The entries below contain a stretch that opens with the line containing "let r := o / 512" and closes with the line containing "def oldUnits (s"; set down that stretch exactly, both ends included, and nothing else.
─── RECORDS FOR THIS TASK
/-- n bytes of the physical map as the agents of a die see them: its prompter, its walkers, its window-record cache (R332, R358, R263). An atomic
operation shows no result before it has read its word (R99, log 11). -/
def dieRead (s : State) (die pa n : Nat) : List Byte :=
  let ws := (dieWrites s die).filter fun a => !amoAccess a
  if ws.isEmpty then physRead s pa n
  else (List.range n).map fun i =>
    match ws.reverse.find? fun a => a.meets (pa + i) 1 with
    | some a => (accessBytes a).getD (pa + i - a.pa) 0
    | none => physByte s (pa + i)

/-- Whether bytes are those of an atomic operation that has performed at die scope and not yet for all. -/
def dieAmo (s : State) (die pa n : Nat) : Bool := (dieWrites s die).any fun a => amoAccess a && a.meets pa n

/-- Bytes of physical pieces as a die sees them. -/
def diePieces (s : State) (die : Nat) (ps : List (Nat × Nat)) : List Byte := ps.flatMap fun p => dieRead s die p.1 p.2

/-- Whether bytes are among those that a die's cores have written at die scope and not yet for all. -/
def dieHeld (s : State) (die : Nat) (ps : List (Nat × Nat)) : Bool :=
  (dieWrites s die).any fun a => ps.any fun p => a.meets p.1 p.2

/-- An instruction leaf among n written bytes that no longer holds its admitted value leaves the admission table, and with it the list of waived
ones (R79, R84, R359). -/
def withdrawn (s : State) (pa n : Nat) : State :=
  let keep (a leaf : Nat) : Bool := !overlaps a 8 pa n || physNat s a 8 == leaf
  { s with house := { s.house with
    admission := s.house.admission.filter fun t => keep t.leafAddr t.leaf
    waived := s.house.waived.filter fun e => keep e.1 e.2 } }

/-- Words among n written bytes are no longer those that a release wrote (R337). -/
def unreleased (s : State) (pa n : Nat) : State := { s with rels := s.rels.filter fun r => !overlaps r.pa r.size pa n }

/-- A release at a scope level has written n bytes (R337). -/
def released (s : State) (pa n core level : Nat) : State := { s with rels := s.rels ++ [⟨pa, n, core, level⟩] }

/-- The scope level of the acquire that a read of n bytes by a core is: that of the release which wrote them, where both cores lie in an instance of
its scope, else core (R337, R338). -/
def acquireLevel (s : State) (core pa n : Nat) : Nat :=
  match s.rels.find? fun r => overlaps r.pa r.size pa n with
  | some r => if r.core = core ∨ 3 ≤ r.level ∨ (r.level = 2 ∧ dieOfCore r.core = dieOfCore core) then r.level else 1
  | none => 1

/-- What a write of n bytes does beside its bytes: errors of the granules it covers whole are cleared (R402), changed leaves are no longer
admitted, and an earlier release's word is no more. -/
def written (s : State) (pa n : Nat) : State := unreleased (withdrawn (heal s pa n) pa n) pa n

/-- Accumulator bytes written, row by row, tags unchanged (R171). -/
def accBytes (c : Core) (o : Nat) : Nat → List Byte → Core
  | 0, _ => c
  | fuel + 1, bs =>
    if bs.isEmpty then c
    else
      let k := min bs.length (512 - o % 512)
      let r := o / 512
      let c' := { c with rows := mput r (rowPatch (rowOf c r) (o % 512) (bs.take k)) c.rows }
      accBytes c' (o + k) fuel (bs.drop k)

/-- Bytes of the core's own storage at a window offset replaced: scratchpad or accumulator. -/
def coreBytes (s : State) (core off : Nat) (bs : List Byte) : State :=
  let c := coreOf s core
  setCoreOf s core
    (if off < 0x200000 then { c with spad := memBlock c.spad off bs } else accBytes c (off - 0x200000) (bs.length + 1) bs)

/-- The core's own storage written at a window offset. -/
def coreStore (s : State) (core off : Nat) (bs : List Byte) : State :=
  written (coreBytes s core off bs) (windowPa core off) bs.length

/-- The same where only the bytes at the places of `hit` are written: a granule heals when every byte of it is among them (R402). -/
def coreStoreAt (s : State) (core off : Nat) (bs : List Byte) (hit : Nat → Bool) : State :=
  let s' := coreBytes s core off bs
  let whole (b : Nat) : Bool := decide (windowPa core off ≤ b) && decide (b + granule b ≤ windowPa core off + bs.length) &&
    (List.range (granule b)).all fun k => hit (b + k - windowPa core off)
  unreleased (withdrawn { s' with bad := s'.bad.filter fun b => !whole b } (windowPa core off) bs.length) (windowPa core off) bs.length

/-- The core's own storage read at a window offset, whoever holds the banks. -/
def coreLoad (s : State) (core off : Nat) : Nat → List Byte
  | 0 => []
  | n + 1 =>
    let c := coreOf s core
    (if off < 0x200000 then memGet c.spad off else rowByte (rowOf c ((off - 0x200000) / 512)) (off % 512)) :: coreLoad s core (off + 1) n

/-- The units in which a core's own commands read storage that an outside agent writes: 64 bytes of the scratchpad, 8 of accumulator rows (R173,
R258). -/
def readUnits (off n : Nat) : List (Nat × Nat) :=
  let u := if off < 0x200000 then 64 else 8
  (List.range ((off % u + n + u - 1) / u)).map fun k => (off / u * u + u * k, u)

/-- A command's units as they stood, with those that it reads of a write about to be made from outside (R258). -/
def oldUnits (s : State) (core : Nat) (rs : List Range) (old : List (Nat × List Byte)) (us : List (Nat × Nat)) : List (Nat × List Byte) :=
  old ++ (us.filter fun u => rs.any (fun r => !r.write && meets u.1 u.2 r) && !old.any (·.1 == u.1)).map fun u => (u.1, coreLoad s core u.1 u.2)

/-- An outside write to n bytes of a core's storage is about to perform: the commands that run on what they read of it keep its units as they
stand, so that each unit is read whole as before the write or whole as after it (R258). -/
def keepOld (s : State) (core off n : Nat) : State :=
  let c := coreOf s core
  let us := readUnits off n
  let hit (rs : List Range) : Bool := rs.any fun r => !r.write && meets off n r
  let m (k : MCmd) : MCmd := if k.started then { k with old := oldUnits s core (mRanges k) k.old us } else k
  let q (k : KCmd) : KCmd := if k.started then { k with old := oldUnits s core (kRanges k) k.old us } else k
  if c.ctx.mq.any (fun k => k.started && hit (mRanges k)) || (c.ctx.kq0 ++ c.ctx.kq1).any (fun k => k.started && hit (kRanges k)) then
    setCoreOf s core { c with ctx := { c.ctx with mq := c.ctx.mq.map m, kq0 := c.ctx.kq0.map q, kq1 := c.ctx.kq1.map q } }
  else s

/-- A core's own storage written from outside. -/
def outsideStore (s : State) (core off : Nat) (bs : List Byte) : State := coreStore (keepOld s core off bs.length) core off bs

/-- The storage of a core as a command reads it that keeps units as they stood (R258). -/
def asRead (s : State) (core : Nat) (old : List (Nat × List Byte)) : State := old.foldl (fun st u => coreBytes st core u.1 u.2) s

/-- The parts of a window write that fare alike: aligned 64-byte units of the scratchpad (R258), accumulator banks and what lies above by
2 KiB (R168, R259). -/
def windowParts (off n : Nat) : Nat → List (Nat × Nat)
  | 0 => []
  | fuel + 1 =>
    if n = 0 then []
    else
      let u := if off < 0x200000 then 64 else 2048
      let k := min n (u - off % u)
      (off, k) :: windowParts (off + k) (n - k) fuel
──────
■ RESULT
      let r := o / 512
      let c' := { c with rows := mput r (rowPatch (rowOf c r) (o % 512) (bs.take k)) c.rows }
      accBytes c' (o + k) fuel (bs.drop k)

/-- Bytes of the core's own storage at a window offset replaced: scratchpad or accumulator. -/
def coreBytes (s : State) (core off : Nat) (bs : List Byte) : State :=
  let c := coreOf s core
  setCoreOf s core
    (if off < 0x200000 then { c with spad := memBlock c.spad off bs } else accBytes c (off - 0x200000) (bs.length + 1) bs)

/-- The core's own storage written at a window offset. -/
def coreStore (s : State) (core off : Nat) (bs : List Byte) : State :=
  written (coreBytes s core off bs) (windowPa core off) bs.length

/-- The same where only the bytes at the places of `hit` are written: a granule heals when every byte of it is among them (R402). -/
def coreStoreAt (s : State) (core off : Nat) (bs : List Byte) (hit : Nat → Bool) : State :=
  let s' := coreBytes s core off bs
  let whole (b : Nat) : Bool := decide (windowPa core off ≤ b) && decide (b + granule b ≤ windowPa core off + bs.length) &&
    (List.range (granule b)).all fun k => hit (b + k - windowPa core off)
  unreleased (withdrawn { s' with bad := s'.bad.filter fun b => !whole b } (windowPa core off) bs.length) (windowPa core off) bs.length

/-- The core's own storage read at a window offset, whoever holds the banks. -/
def coreLoad (s : State) (core off : Nat) : Nat → List Byte
  | 0 => []
  | n + 1 =>
    let c := coreOf s core
    (if off < 0x200000 then memGet c.spad off else rowByte (rowOf c ((off - 0x200000) / 512)) (off % 512)) :: coreLoad s core (off + 1) n

/-- The units in which a core's own commands read storage that an outside agent writes: 64 bytes of the scratchpad, 8 of accumulator rows (R173,
R258). -/
def readUnits (off n : Nat) : List (Nat × Nat) :=
  let u := if off < 0x200000 then 64 else 8
  (List.range ((off % u + n + u - 1) / u)).map fun k => (off / u * u + u * k, u)

/-- A command's units as they stood, with those that it reads of a write about to be made from outside (R258). -/
def oldUnits (s : State) (core : Nat) (rs : List Range) (old : List (Nat × List Byte)) (us : List (Nat × Nat)) : List (Nat × List Byte) :=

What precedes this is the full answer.